- **Your objective**:
The answer must be an exact reproduction of the lines from the start of the records below through the line containing "else if st == 5 then d1", and nothing more.

- **Records for this task**:

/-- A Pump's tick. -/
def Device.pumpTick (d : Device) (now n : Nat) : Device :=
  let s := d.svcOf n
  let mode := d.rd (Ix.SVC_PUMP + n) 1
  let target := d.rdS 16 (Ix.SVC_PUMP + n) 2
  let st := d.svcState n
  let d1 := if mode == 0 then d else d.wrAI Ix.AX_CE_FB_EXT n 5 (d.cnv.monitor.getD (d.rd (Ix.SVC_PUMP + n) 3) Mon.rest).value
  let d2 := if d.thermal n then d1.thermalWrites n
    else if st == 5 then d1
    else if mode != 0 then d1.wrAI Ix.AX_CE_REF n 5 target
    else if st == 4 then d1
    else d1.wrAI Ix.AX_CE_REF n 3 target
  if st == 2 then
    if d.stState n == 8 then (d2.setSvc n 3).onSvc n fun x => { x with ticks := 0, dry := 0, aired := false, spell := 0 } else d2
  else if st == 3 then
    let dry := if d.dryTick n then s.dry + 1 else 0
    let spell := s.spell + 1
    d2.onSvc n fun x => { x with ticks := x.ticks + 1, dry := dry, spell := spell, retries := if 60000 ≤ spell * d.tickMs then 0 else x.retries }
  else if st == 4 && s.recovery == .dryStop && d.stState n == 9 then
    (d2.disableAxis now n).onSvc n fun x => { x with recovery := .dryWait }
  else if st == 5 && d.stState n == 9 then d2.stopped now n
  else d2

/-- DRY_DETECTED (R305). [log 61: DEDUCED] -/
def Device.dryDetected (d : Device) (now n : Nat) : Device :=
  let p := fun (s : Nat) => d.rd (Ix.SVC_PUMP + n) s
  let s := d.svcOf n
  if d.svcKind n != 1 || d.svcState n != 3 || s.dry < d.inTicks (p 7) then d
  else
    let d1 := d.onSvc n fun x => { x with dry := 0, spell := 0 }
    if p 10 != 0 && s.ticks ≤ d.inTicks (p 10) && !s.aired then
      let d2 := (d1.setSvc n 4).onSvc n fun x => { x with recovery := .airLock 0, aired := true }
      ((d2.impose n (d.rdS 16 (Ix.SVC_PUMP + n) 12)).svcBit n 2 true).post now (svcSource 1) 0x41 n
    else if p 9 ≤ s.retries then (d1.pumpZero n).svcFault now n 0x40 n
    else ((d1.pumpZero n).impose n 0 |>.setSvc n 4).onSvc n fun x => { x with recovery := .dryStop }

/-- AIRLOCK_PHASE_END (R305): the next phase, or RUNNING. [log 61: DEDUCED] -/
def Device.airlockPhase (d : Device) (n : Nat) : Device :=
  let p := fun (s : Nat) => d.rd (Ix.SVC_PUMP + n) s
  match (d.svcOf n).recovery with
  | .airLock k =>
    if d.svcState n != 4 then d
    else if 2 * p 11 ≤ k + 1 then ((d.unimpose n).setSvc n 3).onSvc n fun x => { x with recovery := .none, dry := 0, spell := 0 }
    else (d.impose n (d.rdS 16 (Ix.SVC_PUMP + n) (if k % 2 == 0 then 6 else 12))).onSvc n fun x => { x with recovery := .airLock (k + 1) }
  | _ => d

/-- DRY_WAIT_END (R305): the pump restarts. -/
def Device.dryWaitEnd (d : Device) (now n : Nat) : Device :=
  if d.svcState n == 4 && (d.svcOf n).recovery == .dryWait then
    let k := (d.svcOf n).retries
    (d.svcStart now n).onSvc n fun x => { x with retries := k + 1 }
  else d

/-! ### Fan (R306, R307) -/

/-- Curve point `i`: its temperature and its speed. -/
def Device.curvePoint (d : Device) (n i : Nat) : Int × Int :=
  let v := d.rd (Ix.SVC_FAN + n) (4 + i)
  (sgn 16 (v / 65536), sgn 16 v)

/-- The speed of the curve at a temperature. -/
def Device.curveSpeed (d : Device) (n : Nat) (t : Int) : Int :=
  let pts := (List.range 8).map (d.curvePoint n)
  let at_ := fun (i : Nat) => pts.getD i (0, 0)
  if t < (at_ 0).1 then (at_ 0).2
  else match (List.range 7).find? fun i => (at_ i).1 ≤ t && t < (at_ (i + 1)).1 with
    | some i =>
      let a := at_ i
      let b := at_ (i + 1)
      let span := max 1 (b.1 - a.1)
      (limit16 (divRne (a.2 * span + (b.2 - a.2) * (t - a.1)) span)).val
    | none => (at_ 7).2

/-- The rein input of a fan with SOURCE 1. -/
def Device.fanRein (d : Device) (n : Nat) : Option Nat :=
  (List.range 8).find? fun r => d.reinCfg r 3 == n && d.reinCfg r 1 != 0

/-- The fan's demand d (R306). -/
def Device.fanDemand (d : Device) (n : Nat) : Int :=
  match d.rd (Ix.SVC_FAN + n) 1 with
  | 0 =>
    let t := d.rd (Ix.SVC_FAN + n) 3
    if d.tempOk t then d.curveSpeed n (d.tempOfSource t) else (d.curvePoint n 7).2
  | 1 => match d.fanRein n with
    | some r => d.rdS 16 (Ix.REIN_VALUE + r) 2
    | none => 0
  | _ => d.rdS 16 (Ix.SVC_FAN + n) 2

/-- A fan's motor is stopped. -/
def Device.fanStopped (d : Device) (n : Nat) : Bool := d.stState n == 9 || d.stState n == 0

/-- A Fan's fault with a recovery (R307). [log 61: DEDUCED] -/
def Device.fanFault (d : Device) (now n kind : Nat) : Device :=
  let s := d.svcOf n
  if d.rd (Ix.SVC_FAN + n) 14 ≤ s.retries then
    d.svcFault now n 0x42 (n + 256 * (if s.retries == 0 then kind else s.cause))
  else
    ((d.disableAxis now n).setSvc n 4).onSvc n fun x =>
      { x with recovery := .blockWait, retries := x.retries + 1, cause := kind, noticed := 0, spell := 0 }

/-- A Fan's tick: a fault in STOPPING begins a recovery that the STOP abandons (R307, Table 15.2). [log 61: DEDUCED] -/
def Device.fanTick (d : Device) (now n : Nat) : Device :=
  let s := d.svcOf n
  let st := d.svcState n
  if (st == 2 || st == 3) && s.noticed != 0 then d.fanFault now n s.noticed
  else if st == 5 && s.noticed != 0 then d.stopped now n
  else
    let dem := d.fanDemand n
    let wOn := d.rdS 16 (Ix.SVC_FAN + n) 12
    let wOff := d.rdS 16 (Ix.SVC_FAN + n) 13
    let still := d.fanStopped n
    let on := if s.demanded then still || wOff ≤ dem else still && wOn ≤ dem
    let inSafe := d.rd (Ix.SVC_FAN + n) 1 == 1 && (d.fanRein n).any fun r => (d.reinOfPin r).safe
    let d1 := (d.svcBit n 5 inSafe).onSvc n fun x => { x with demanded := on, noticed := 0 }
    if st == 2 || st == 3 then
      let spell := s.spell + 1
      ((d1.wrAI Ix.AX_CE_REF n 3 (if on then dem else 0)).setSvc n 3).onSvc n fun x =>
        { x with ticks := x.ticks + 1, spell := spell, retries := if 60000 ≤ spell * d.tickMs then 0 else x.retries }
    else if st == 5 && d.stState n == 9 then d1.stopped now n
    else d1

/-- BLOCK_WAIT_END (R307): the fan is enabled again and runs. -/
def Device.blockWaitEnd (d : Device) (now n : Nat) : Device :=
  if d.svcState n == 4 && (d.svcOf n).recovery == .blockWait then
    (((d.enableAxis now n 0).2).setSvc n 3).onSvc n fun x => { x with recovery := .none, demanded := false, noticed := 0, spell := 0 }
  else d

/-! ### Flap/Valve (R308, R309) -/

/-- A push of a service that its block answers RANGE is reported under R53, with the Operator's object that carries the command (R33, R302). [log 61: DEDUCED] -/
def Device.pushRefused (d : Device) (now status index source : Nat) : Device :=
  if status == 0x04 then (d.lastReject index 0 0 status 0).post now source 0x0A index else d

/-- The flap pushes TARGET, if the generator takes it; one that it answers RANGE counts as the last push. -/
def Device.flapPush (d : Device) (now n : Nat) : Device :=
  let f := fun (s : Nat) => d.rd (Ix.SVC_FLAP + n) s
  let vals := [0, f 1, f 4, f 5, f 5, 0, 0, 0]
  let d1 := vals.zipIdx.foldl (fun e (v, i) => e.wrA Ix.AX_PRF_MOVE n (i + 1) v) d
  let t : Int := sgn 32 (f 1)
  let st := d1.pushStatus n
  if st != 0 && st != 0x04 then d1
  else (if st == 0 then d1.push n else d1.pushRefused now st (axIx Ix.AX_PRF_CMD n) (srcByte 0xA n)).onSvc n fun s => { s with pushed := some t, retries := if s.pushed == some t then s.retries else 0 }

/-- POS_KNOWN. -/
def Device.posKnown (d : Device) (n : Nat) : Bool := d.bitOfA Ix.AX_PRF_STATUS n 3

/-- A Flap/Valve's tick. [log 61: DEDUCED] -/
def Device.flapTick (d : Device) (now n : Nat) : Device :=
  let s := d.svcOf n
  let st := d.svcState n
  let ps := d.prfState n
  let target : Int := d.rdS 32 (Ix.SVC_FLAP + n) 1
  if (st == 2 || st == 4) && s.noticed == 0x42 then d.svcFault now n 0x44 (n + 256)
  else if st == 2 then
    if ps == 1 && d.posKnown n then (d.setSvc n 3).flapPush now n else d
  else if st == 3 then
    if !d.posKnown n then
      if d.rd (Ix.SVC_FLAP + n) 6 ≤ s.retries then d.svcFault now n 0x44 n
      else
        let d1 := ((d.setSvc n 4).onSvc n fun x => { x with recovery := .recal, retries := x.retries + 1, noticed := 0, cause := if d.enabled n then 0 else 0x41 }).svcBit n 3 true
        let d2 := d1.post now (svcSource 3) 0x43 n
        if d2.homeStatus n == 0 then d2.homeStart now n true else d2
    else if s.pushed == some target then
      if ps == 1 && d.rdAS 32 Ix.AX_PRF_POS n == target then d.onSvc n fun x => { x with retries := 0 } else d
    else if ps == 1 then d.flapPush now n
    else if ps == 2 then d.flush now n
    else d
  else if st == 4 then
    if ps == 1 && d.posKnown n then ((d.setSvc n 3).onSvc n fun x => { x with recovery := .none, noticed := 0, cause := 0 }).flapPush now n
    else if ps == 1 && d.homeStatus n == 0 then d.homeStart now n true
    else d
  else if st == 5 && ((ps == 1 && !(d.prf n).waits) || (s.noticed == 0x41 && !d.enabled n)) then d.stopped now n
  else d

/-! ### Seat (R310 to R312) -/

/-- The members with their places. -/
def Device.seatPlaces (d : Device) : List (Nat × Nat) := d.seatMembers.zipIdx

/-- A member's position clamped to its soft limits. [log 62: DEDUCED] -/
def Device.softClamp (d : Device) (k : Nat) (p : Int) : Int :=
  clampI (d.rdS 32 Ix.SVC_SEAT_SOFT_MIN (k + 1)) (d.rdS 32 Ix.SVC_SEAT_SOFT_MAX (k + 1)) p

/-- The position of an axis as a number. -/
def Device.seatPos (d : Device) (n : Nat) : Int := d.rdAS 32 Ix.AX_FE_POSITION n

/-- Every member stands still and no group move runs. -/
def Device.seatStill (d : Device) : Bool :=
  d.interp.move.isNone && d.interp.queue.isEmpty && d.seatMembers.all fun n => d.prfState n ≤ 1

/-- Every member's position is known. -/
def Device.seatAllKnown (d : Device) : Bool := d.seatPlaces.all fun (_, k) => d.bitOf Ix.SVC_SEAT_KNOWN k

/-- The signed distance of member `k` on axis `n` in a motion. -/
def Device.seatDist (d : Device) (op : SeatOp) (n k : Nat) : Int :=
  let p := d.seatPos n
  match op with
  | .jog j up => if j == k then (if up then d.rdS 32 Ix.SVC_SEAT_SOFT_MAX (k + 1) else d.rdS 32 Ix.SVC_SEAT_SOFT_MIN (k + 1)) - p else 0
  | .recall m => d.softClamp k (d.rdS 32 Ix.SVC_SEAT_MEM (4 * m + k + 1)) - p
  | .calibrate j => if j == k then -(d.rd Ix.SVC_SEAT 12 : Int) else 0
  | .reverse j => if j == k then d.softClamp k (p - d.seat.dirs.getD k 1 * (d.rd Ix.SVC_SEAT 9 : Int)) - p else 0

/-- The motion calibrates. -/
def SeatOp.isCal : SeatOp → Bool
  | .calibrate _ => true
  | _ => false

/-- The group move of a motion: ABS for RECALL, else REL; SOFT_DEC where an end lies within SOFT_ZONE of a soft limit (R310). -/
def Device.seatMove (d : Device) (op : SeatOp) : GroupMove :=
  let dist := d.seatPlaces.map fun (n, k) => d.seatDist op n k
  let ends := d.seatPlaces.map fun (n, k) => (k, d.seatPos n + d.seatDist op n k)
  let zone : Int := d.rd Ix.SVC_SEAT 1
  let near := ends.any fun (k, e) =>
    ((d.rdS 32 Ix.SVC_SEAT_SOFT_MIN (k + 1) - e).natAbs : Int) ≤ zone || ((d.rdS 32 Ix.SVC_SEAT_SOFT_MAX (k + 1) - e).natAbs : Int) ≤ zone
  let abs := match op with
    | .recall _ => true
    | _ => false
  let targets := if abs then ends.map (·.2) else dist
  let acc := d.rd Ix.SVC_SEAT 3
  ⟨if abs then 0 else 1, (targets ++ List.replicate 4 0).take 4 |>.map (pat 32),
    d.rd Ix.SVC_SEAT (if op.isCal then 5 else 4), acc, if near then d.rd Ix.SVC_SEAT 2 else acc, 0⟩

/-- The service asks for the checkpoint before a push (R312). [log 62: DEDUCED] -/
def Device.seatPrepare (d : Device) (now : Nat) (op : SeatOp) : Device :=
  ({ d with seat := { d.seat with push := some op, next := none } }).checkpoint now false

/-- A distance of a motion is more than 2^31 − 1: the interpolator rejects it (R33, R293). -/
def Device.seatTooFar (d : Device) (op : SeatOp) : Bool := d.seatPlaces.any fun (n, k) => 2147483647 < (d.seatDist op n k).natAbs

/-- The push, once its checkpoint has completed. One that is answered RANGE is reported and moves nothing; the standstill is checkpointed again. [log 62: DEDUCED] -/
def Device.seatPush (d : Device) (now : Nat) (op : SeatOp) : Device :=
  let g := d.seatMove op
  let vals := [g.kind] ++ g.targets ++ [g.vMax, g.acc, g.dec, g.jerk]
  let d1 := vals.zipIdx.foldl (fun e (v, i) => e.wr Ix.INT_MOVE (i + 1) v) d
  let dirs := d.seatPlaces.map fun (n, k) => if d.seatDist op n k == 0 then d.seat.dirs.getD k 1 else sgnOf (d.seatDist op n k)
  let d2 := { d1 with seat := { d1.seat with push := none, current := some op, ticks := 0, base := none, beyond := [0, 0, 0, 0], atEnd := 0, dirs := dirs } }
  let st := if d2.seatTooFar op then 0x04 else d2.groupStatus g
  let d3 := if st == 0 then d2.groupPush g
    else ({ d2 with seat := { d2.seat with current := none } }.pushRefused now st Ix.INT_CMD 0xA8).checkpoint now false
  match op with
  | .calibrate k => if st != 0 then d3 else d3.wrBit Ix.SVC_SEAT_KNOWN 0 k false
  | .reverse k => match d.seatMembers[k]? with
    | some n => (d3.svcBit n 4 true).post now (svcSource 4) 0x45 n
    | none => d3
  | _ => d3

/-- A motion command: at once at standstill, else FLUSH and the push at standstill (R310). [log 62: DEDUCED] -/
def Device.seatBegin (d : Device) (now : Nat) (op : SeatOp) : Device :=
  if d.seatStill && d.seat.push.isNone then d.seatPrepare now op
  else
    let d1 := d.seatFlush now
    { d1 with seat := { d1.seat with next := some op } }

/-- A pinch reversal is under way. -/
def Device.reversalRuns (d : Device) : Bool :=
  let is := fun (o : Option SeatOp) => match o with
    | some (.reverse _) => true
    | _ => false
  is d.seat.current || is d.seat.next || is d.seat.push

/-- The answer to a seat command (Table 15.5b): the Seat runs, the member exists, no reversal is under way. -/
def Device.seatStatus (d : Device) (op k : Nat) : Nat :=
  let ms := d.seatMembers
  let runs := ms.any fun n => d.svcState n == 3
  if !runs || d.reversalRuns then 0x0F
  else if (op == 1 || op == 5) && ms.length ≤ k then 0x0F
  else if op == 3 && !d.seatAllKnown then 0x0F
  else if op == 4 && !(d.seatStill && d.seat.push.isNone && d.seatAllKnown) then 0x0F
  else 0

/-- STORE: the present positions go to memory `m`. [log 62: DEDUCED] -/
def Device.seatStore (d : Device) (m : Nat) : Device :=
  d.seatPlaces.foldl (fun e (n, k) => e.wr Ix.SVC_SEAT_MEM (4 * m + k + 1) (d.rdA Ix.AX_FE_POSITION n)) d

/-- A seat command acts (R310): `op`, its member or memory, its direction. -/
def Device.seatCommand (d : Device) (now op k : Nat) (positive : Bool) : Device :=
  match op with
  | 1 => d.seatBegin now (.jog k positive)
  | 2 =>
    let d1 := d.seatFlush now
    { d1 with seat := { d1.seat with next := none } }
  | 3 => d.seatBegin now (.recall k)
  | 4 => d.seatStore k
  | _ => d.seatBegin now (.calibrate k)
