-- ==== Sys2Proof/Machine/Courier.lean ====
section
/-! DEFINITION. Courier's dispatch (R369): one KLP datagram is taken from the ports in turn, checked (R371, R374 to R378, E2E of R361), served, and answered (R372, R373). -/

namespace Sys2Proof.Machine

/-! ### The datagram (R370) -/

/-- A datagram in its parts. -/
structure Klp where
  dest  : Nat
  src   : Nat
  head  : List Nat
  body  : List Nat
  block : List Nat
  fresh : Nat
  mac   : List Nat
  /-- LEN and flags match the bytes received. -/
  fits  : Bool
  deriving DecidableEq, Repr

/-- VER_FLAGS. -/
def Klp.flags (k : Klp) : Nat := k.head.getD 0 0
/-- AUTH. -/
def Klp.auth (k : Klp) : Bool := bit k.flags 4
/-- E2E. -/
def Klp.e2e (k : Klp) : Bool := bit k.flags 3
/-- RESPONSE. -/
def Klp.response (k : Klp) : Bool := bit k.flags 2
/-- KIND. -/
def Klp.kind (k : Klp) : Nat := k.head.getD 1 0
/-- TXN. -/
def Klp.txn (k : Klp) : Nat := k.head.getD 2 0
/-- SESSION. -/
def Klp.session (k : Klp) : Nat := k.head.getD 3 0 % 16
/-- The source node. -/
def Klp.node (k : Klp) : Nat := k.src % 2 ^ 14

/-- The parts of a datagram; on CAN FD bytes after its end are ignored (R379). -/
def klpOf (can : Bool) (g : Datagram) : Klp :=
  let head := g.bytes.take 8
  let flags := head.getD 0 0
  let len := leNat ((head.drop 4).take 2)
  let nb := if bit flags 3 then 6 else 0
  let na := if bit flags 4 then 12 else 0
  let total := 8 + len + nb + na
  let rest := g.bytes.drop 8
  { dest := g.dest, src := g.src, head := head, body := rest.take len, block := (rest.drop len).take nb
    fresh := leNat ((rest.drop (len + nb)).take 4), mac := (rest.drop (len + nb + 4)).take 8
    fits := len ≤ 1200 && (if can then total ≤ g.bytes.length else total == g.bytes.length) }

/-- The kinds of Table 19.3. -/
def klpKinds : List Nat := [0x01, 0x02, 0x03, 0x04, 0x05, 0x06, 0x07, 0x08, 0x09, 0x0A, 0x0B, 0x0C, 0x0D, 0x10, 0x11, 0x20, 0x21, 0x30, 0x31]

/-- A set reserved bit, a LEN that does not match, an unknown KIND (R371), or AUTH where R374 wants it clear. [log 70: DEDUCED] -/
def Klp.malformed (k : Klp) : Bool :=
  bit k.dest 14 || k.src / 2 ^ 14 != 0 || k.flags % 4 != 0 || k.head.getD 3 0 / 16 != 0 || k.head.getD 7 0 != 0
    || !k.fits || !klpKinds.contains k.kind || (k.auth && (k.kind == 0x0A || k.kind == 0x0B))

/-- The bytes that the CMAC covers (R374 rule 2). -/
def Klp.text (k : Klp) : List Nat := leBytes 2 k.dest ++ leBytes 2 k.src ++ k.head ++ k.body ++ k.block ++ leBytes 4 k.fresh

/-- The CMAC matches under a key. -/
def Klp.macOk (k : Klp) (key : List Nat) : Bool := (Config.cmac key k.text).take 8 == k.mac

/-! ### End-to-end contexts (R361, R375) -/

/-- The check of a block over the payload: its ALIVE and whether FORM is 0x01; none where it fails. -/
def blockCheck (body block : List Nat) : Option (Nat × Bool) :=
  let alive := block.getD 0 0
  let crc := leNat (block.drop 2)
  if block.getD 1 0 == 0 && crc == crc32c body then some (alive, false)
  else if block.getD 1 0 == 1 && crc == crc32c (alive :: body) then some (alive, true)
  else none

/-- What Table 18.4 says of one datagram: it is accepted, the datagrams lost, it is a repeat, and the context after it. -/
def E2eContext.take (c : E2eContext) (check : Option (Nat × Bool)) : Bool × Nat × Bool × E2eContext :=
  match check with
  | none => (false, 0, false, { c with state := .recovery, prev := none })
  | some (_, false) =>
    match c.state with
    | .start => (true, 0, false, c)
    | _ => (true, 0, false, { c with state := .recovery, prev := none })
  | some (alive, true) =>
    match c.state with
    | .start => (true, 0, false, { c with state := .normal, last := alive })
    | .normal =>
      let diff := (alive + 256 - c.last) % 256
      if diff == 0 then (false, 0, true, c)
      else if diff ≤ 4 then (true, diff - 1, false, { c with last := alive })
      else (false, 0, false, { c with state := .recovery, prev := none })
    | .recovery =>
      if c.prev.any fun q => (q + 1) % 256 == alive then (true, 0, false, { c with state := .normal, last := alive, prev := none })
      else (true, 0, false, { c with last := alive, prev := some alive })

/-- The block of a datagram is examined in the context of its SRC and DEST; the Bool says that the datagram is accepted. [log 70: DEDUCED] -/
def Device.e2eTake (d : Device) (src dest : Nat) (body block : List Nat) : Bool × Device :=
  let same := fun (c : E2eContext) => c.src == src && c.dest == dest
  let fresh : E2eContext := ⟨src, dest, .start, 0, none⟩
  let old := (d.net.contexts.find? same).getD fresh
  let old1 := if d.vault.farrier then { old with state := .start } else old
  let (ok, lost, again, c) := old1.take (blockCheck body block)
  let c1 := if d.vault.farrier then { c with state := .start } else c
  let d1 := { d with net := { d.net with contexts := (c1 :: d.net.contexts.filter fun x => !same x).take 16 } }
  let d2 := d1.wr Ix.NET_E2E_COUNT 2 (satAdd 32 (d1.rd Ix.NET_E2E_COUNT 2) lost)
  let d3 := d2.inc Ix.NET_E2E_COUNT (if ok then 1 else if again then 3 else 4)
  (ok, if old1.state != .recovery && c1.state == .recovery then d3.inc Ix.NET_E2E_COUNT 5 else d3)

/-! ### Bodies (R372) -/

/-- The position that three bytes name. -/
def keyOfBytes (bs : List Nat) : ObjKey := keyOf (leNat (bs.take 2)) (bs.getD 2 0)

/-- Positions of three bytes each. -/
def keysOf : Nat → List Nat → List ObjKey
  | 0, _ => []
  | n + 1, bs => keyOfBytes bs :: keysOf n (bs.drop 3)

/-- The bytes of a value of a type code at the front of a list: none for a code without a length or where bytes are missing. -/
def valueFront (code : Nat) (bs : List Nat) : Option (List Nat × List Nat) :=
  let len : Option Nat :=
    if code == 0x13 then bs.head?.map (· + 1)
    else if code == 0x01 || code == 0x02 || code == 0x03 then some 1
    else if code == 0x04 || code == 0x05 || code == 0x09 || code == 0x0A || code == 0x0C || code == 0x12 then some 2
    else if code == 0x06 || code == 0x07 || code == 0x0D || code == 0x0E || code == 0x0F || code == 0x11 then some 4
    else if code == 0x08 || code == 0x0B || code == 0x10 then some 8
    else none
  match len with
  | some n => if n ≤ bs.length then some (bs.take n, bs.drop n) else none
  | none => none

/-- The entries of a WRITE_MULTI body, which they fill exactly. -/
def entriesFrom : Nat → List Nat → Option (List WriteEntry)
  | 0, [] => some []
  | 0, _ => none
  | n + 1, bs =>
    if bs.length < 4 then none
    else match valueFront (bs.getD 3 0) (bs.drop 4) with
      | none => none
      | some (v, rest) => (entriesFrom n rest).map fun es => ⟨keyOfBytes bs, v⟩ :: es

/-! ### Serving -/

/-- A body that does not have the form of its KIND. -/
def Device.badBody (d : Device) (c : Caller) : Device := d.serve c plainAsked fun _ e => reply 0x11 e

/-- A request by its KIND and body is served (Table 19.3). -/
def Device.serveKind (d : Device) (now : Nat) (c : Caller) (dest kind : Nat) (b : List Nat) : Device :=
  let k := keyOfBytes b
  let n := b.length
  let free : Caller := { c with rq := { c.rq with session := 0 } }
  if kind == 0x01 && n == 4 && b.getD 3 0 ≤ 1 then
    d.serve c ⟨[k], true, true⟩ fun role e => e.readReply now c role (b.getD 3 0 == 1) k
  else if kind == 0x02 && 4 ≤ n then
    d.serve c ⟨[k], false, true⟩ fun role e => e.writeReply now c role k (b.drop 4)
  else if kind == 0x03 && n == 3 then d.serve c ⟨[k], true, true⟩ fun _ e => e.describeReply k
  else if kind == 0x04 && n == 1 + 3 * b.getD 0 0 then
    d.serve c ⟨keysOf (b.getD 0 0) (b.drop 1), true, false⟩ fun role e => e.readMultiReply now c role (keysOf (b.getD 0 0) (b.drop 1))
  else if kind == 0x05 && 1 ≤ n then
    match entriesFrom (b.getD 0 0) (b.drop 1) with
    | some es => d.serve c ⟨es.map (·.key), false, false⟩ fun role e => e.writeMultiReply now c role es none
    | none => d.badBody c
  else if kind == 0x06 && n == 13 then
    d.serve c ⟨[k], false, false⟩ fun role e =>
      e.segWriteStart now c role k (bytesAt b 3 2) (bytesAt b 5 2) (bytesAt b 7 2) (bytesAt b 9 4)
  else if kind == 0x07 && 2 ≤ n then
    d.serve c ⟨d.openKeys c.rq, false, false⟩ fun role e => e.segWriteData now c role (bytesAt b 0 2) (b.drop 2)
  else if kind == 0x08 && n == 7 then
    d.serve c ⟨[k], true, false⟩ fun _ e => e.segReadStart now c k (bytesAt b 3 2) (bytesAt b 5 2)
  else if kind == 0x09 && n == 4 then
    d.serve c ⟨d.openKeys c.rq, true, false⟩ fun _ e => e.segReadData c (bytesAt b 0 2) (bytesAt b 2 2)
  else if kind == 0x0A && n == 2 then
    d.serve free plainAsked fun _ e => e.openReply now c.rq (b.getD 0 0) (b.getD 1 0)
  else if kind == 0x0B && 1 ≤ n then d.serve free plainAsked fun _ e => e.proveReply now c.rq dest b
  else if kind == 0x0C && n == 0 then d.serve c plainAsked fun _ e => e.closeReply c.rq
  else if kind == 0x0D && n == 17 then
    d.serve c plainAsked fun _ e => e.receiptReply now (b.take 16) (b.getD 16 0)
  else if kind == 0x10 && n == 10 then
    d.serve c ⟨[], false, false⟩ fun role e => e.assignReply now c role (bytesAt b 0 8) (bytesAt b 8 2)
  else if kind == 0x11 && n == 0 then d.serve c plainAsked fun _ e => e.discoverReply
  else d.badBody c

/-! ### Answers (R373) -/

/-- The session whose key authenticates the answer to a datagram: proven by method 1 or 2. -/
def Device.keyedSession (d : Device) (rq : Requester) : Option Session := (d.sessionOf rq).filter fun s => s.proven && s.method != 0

- **Expected answer**:
/-- A Pump's tick. -/
def Device.pumpTick (d : Device) (now n : Nat) : Device :=
  let s := d.svcOf n
  let mode := d.rd (Ix.SVC_PUMP + n) 1
  let target := d.rdS 16 (Ix.SVC_PUMP + n) 2
  let st := d.svcState n
  let d1 := if mode == 0 then d else d.wrAI Ix.AX_CE_FB_EXT n 5 (d.cnv.monitor.getD (d.rd (Ix.SVC_PUMP + n) 3) Mon.rest).value
  let d2 := if d.thermal n then d1.thermalWrites n
    else if st == 5 then d1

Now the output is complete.